*Dataset extract:*
-- ==== Sys2Proof/Machine/Graft.lean ====
section
/-!
DEFINITION. Sys2Proof/Machine/Graft.lean: grafting (chapter 07): the whole-problem tables (R178, R179), the full pass (R180),
selection (R181, R182), rootstock bias and staging (R183 to R185), pass, run and harvest (R186 to R188), and the full audit
(R189).
-/
namespace Sys2Proof.Machine

/-- Change the GRF state of a plot. -/
def State.modGrf (s : State) (q : PlotId) (f : GrfPlot → GrfPlot) : State :=
  s.modPlot q (fun p => { p with grf := f p.grf })

/-! ### The GRAFT entry (Table 7-2) -/

/-- A GRAFT entry's fields; addresses in bytes. -/
structure GraftEntry where
  policy : Nat
  restart : Bool
  ahead : Bool
  format : Nat
  total : Nat
  w : Nat
  stride : Nat
  retain : Nat
  listLen : Nat
  sweeps : Nat
  fullAudit : Nat
  dir : Nat
  bias : Nat
  state : Nat
  best : Nat
  list : Nat
deriving DecidableEq, Repr

/-- Read a GRAFT entry (Table 7-2). -/
def graftEntry (b : List Byte) : GraftEntry :=
  { policy := leAt b 1 1, restart := bitOf (leAt b 2 1) 0, ahead := bitOf (leAt b 2 1) 1, format := leAt b 3 1,
    total := leAt b 4 4, w := leAt b 8 2, stride := leAt b 10 2, retain := leAt b 12 2, listLen := leAt b 14 2,
    sweeps := leAt b 16 4, fullAudit := leAt b 20 4, dir := 64 * leAt b 24 4, bias := 64 * leAt b 28 4,
    state := 64 * leAt b 32 4, best := 64 * leAt b 36 4, list := 64 * leAt b 40 4 }

/-- The committed GRAFT entry of a plot with its ANNEAL section (R175). -/
def graftOf (s : State) (q : PlotId) : Option (GraftEntry × Section) :=
  match annealSec s q with
  | none => none
  | some x => match (x.ofType 6)[0]? with
    | none => none
    | some e => some (graftEntry e, x)

/-- Blocks of the problem. -/
def GraftEntry.nb (e : GraftEntry) : Nat := e.total / 512

/-- Bytes of the couplings of a record, and of the whole record (R178). -/
def GraftEntry.coupBytes (e : GraftEntry) : Nat := 512 * colStride 512 e.format

/-- Bytes of a record. -/
def GraftEntry.recordBytes (e : GraftEntry) : Nat := e.coupBytes + 2048

/-- Node of a plot's matrix engine number i modulo their count. -/
def mxeNodeOf (s : State) (q : PlotId) (i : Nat) : Option NodeId :=
  let l := s.cfg.content.mxeList q.val
  (l[i % max l.length 1]?).map (fun m => mkNode (nodeOf .mxe m))

/-! ### Directory and records (R178) -/

/-- A directory row: its header's reserved bytes are 0, and its entries as (COL, DATA_ADDR, reserved bytes 0). -/
structure DirRow where
  clean : Bool
  entries : List (Nat × Nat × Bool)
deriving DecidableEq, Repr

/-- FIRST and COUNT of a row header as the job reads it. -/
def rowHead (s : State) (q : PlotId) (j : Job) (e : GraftEntry) (a : Nat) : Nat × Nat :=
  let b := jobBytes s q j (e.dir + 8 * a) 8
  (leAt b 0 4, leAt b 4 2)

/-- Address of a directory entry. -/
def GraftEntry.entryAddr (e : GraftEntry) (n : Nat) : Nat := e.dir + 64 * ceilDiv e.nb 8 + 16 * n

/-- A row of the directory as the job reads it. -/
def dirRow (s : State) (q : PlotId) (j : Job) (e : GraftEntry) (a : Nat) : DirRow :=
  let h := rowHead s q j e a
  { clean := leNat (jobBytes s q j (e.dir + 8 * a + 6) 2) == 0 && decide (h.2 ≤ e.nb),
    entries := (List.range h.2).map (fun n =>
      let b := jobBytes s q j (e.entryAddr (h.1 + n)) 16
      (leAt b 0 2, leAt b 8 8, zeroAt b 2 6)) }

/-- Strictly ascending. -/
def ascending : List Nat → Bool
  | a :: b :: l => decide (a < b) && ascending (b :: l)
  | _ => true

/-- Does a row pass the checks of R178? -/
def DirRow.ok (r : DirRow) (nb : Nat) : Bool :=
  r.clean && ascending (r.entries.map (·.1)) &&
    r.entries.all (fun x => decide (x.1 < nb) && x.2.2 && decide (x.2.1 % 64 = 0))

/-- Address of the record of a pair, if present. -/
def recordAddr (s : State) (q : PlotId) (j : Job) (e : GraftEntry) (a b : Nat) : Option Nat :=
  ((dirRow s q j e a).entries.find? (fun x => decide (x.1 = b))).map (·.2.1)

/-- A row is read and checked (R178); a bad one abandons the job with IMAGE. -/
def readRow (q : PlotId) (j : Job) (e : GraftEntry) (node : Option NodeId) (a : Nat) (s : State) (k : State → State) : State :=
  withReads s q j [(e.dir + 8 * a, 8)] node (fun s =>
    let h := rowHead s q j e a
    if e.nb < h.2 then chargeFault s q j.idx .image node
    else withReads s q j [(e.entryAddr h.1, 16 * h.2)] node (fun s =>
      if (dirRow s q j e a).ok e.nb then k s else chargeFault s q j.idx .image node))

/-! ### Steps that take the problem in parts (R180, R185, R189)

A step that reads more of the problem than the plot's cache frames hold goes on part by part: what is done is kept in the
plot's GrfScan, and where a page is not resident the step waits and the command goes on from there (R116). -/

/-- A part of a step: it goes on with the rest, or waits, or faults the job. -/
abbrev GraftPart : Type := State → (State → State) → State

/-- Change how far the step has come. -/
def State.modScan (s : State) (q : PlotId) (f : GrfScan → GrfScan) : State :=
  s.modGrf q (fun g => { g with scan := g.scan.map f })

/-- How far the step has come; the start where none is under way. -/
def scanOf (s : State) (q : PlotId) : GrfScan := ((s.plot q).grf.scan).getD {}

/-- The parts of a row, one after another. -/
def runParts (q : PlotId) : List GraftPart → State → (State → State) → State
  | [], s, k => k s
  | f :: fs, s, k => f s (fun s => runParts q fs (s.modScan q (fun x => { x with item := x.item + 1 })) k)

/-- Rows (their place, their block), one after another: each is read and checked, then its parts not yet done are taken. -/
def runRows (q : PlotId) (j : Job) (e : GraftEntry) (node : Nat → Option NodeId) (parts : State → Nat → Nat → List GraftPart) :
    List (Nat × Nat) → State → (State → State) → State
  | [], s, k => k s
  | (r, a) :: rest, s, k =>
    readRow q j e (node r) a s (fun s =>
      runParts q ((parts s r a).drop (scanOf s q).item) s (fun s =>
        runRows q j e node parts rest (s.modScan q (fun x => { x with row := x.row + 1, item := 0 })) k))

/-- The rows not yet done, from where the step has come to. -/
def runFrom (q : PlotId) (j : Job) (e : GraftEntry) (node : Nat → Option NodeId) (parts : State → Nat → Nat → List GraftPart)
    (blocks : List Nat) (s : State) (k : State → State) : State :=
  runRows q j e node parts (((List.range blocks.length).zip blocks).drop (scanOf s q).row) s k

/-- A record's couplings as a tile that reads them: shifts from its table, the plot's codebook (R178). -/
def recordTile (e : GraftEntry) (cb : List Int) (record : List Byte) : AnTile :=
  { format := e.format, v := 512, cb := cb, shifts := record.drop e.coupBytes }

/-- J of a record by row and column (R178, R125). -/
def recordJ (e : GraftEntry) (t : AnTile) (record : List Byte) (row col : Nat) : Int :=
  let st := colStride 512 e.format
  coupling t 512 ((record.drop (col * st)).take st) row col

/-- The codebook of the plot's TILE entries (R178). -/
def graftBook (s : State) (q : PlotId) (j : Job) (x : Section) : List Int :=
  match (tileEntries x)[0]? with
  | none => []
  | some t => if t.format = 2 then [] else
      (List.range t.cbSize).map (fun i => signed 16 (leNat (jobBytes s q j (t.cb + 2 * i) 2)))

/-- Spins of a block from the state table, as +1 and -1 (R179). -/
def blockSpins (s : State) (q : PlotId) (j : Job) (e : GraftEntry) (a : Nat) : List Int :=
  let b := jobBytes s q j (e.state + 64 * a) 64
  (List.range 512).map (fun r => spinVal (bitOf ((b[r / 8]?).getD 0).toNat (r % 8)))

/-- Biases of a block (R179). -/
def blockBias (s : State) (q : PlotId) (j : Job) (e : GraftEntry) (a : Nat) : List Int :=
  (List.range 512).map (fun r => signed 32 (leNat (jobBytes s q j (e.bias + 2048 * a + 4 * r) 4)))

/-- Product sum of two lists. -/
def dotInt (a b : List Int) : Int := sumInt ((a.zip b).map (fun x => x.1 * x.2))

/-- Contribution of a record to a row, over a list of columns. -/
def recordRow (e : GraftEntry) (t : AnTile) (record : List Byte) (row : Nat) (spins : List Int) (cols : List Nat) : Int :=
  sumInt (cols.map (fun c => recordJ e t record row c * (spins[c]?).getD 0))

/-- The columns of shift group g of a record. -/
def groupCols (g : Nat) : List Nat := (List.range 64).map (fun c => 64 * g + c)

/-- The codebook's range (R178). -/
def bookRange (x : Section) : List (Nat × Nat) :=
  match (tileEntries x)[0]? with
  | some t => if t.format = 2 then [] else [(t.cb, 2 * t.cbSize)]
  | none => []

/-- What a matrix engine reads of a record for one shift group: its columns and the shift table (R178, R206). -/
def GraftEntry.groupReads (e : GraftEntry) (addr g : Nat) : List (Nat × Nat) :=
  let st := colStride 512 e.format
  [(addr + 64 * g * st, 64 * st), (addr + e.coupBytes, 2048)]

/-- Multiply-accumulates of one shift group of a record in spin mode (R206, R213; DEDUCED, log entry 194). -/
def groupMacs : Nat := 512 * 64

*Exercise details:* Referring to the material above, set down exactly the lines between the line with "selection (R181, R182), rootstock" and the line with "policy : Nat", inclusive, and no other lines.

*Response to this exercise:*
selection (R181, R182), rootstock bias and staging (R183 to R185), pass, run and harvest (R186 to R188), and the full audit
(R189).
-/
namespace Sys2Proof.Machine

/-- Change the GRF state of a plot. -/
def State.modGrf (s : State) (q : PlotId) (f : GrfPlot → GrfPlot) : State :=
  s.modPlot q (fun p => { p with grf := f p.grf })

/-! ### The GRAFT entry (Table 7-2) -/

/-- A GRAFT entry's fields; addresses in bytes. -/
structure GraftEntry where
  policy : Nat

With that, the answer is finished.